In most cases you will need to interpolate any gridded variables inside the model (which can be on a reduced grd) onto the output grid (which has to be a full grid, see Output grid). For that the NetCDFOutput
has two scratch arrays grid3D
and grid2D
which are of type and size as defined by the output_Grid
and nlat_half
arguments when creating the NetCDFOutput
. So the three lines for interpolation are essentially those in which your definition of a new output variable is linked with where to find that variable in diagnostic_variables
. You can, in principle, also do any kind of computation here, for example adding two variables, normalising data and so on. In the end it has to be on the output_Grid
hence you probably do not want to skip the interpolation step but you are generally allowed to do much more here before or after the interpolation.
The last two lines are then just about actually writing to netcdf. For any variable that is written on every output time step you can use the output counter i
to point to the correct index i
in the netcdf file as shown here. For 2D variables (horizontal+time) the indexing would be [:, :, i]
. 2D variables without time you only want to write once (because they do not change) the indexing would change to [:, :]
and you then probably want to add a line at the top like output.output_counter > 1 || return nothing
to escape immediately after the first output time step. But you could also check for a specific condition (e.g. a new temperature record in a given location) and only then write to netcdf. Just some ideas how to customize this even further.
Reading the new variable
Now let's try this in a primitive dry model
model = PrimitiveDryModel(spectral_grid; output)
model.output.variables[:w]
Main.VerticalVelocityOutput <: SpeedyWeather.AbstractOutputVariable
├ name::String = w
├ unit::String = s^-1
├ long_name::String = vertical velocity dσ/dt
├ dims_xyzt::NTuple{4, Bool} = (true, true, true, true)
By passing on output
to the model constructor the output variables now contain w
and we see it here as we have defined it earlier.
simulation = initialize!(model)
run!(simulation, period=Day(5), output=true)
# read netcdf data
using NCDatasets
path = joinpath(model.output.run_path, model.output.filename)
ds = NCDataset(path)
ds["w"]
w (96 × 48 × 8 × 21)
Datatype: Union{Missing, Float32} (Float32)

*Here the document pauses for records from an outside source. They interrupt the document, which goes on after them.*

/-- The code of the image words: a code word with no error stays as it is; any one bit in error is corrected; any two
are found uncorrectable (R174, R185). -/
def Obligations.CodeCorrectsOneDetectsTwo : Prop :=
  ∀ (c : CodeWord) (w : Word), judgeCode c = .clean w →
    (∀ i, i < 40 → judgeCode (c ^^^ BitVec.twoPow 40 i) = .corrected w)
    ∧ (∀ i j, i < 40 → j < 40 → i ≠ j →
        judgeCode (c ^^^ BitVec.twoPow 40 i ^^^ BitVec.twoPow 40 j) = .uncorrectable)

/-! ### Laws that every step keeps -/

/-- The laws that the steps keep, and the law of authority, hold right after power-on (R1, R20, R24, R29, R49, R139,
R160, R182, R11, R34, R41, R47, R55, R58, R71). -/
def Obligations.LawsHoldAtReset : Prop :=
  State.reset.MemoryLaw ∧ State.reset.TableLaw ∧ State.reset.AdmissionLaw ∧ State.reset.ModeLaw
    ∧ State.reset.RunLaw ∧ State.reset.SegLaw ∧ State.reset.PlaceLaw ∧ State.reset.LaneLaw
    ∧ State.reset.ArbiterLaw ∧ State.reset.GoLaw

/-- Every step keeps the board memory in its canonical form (the form is the model's representation of the memory of
R151, assumption 10). -/
def Obligations.StepKeepsMemoryCanonical : Prop :=
  ∀ s t : State, s.MemoryLaw → step s = .next t → t.MemoryLaw

/-- Every step keeps the table laws: at most 24 live moves and 6 queued orders, no bench and no slot twice across the
two, a queue only behind a full Move Table, and at most one token for a bench (R29, R30, R139, R20). -/
def Obligations.StepKeepsTheTableLaws : Prop :=
  ∀ s t : State, s.TableLaw → step s = .next t → t.TableLaw

/-- Every step keeps the admission numbers of the live moves distinct and below the counter, renumbering included
(R24, R42). -/
def Obligations.StepKeepsAdmissionNumbers : Prop :=
  ∀ s t : State, s.CapacityLaw → s.AdmissionLaw → step s = .next t → t.AdmissionLaw

/-- Every step keeps what the mode decides: nothing but the bus works while STARTING, there is no rail in STARTING and
BLOCKING, and no timer runs outside RUNNING (R160, R165, R181, R90, R130). -/
def Obligations.StepKeepsTheModeLaws : Prop :=
  ∀ s t : State, s.ModeLaw → step s = .next t → t.ModeLaw

/-- Every step keeps the run law: for every live move the held segments are exactly route positions t to h, with t ≤ f
≤ h and f - t ≤ 1, and its stack has 1 to 8 entries, each at least 1, with sum h - t + 1 (R49); segment IDs are 1 to
192, each given once (R1), and the route of every live or queued order passes the route check (R26). -/
def Obligations.StepKeepsTheRunLaw : Prop :=
  ∀ s t : State, s.RunLaw → step s = .next t → t.RunLaw

/-- Every step keeps the place law: a bench is the recorded occupant of at most two segments, and of two only when
they are linked (R11). -/
def Obligations.StepKeepsThePlaceLaw : Prop :=
  ∀ s t : State, s.SegLaw → s.PlaceLaw → step s = .next t → t.PlaceLaw

/-- Every step keeps the laws of the lanes: a move is in a berth list exactly when it is in LANE_WAIT, and then in one
only (R47); a lane has at most one crossing grant, and its cells are held only by the move that holds it (R71); a
waiting move stands on the berth of its list, a crossing move is in the states and places its crossing gives it, every
live bench occupies exactly its route positions t to f, and a release timer runs in FAULTED alone (R64, R66, R73, R77,
R78, R49). And it keeps the laws of the arbiter: a move with a yield mark bears the shed mark and holds nothing ahead
(R57 to R59), a visit grants to the move whose turn it is, a check runs over 1 to 24 live moves off the lanes, within
a pass, and passes are asked for in RUNNING mode (R41, R42, R45, R55). -/
def Obligations.StepKeepsTheLaneAndArbiterLaws : Prop :=
  ∀ s t : State, s.TableLaw → s.RunLaw → s.LaneLaw → s.ArbiterLaw → step s = .next t → t.LaneLaw ∧ t.ArbiterLaw

/-- No command but a start changes the configuration of the rail, takes back a survey, or removes a fence, but for a
write that takes an UNFENCE (R2, R13, R15); and none changes the windows, the TIMING values or the health (R153, R177,
R171). -/
def Obligations.RailHistoryIsKept : Prop :=
  ∀ (c : Instr) (s t : State), exec c s = .next t → Instr.isStart c = false →
    t.segs.map (fun g => (g.id, g.kind, g.links)) = s.segs.map (fun g => (g.id, g.kind, g.links))
    ∧ List.Forall₂ (fun g g' => (g.surveyed = true → g'.surveyed = true)
        ∧ (s.takesKind c (some .unfence) = false → g.fence ≠ none → g'.fence ≠ none)) s.segs t.segs
    ∧ t.windows = s.windows ∧ t.timing = s.timing ∧ t.health = s.health
    ∧ t.lanes.map (·.layout) = s.lanes.map (·.layout)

Dimensions: lon × lat × layer × time
Attributes:
units = s^-1
long_name = vertical velocity dσ/dt
_FillValue = NaN
Fantastic, it's all there. We wrap this back into a FullGaussianGrid
but ignore the mask (there are no masked values) in the netCDF file which causes a Union{Missing, Float32}
element type by reading out the raw data with .var
. And visualise the vertical velocity in sigma coordinates (remember this is actually $\partial \sigma / \partial t$) of the last time step (index end
) stored on layer $k=4$ (counted from the top)
w = FullGaussianGrid(ds["w"].var[:, :, :, :], input_as=Matrix)
using CairoMakie
heatmap(w[:, 4, end], title="vertical velocity dσ/dt at k=4")
This is now the vertical velocity between layer $k=4$ and $k=5$. You can check that the vertical velocity on layer $k=8$ is actually zero (because that is the boundary condition at the surface) and so would be the velocity between $k=0$ and $k=1$ at the top of the atmosphere, which however is not explicitly stored. The vertical velocity is strongest on the wind and leeward side of mountains which is reassuring and all the analysis we want to do here for now.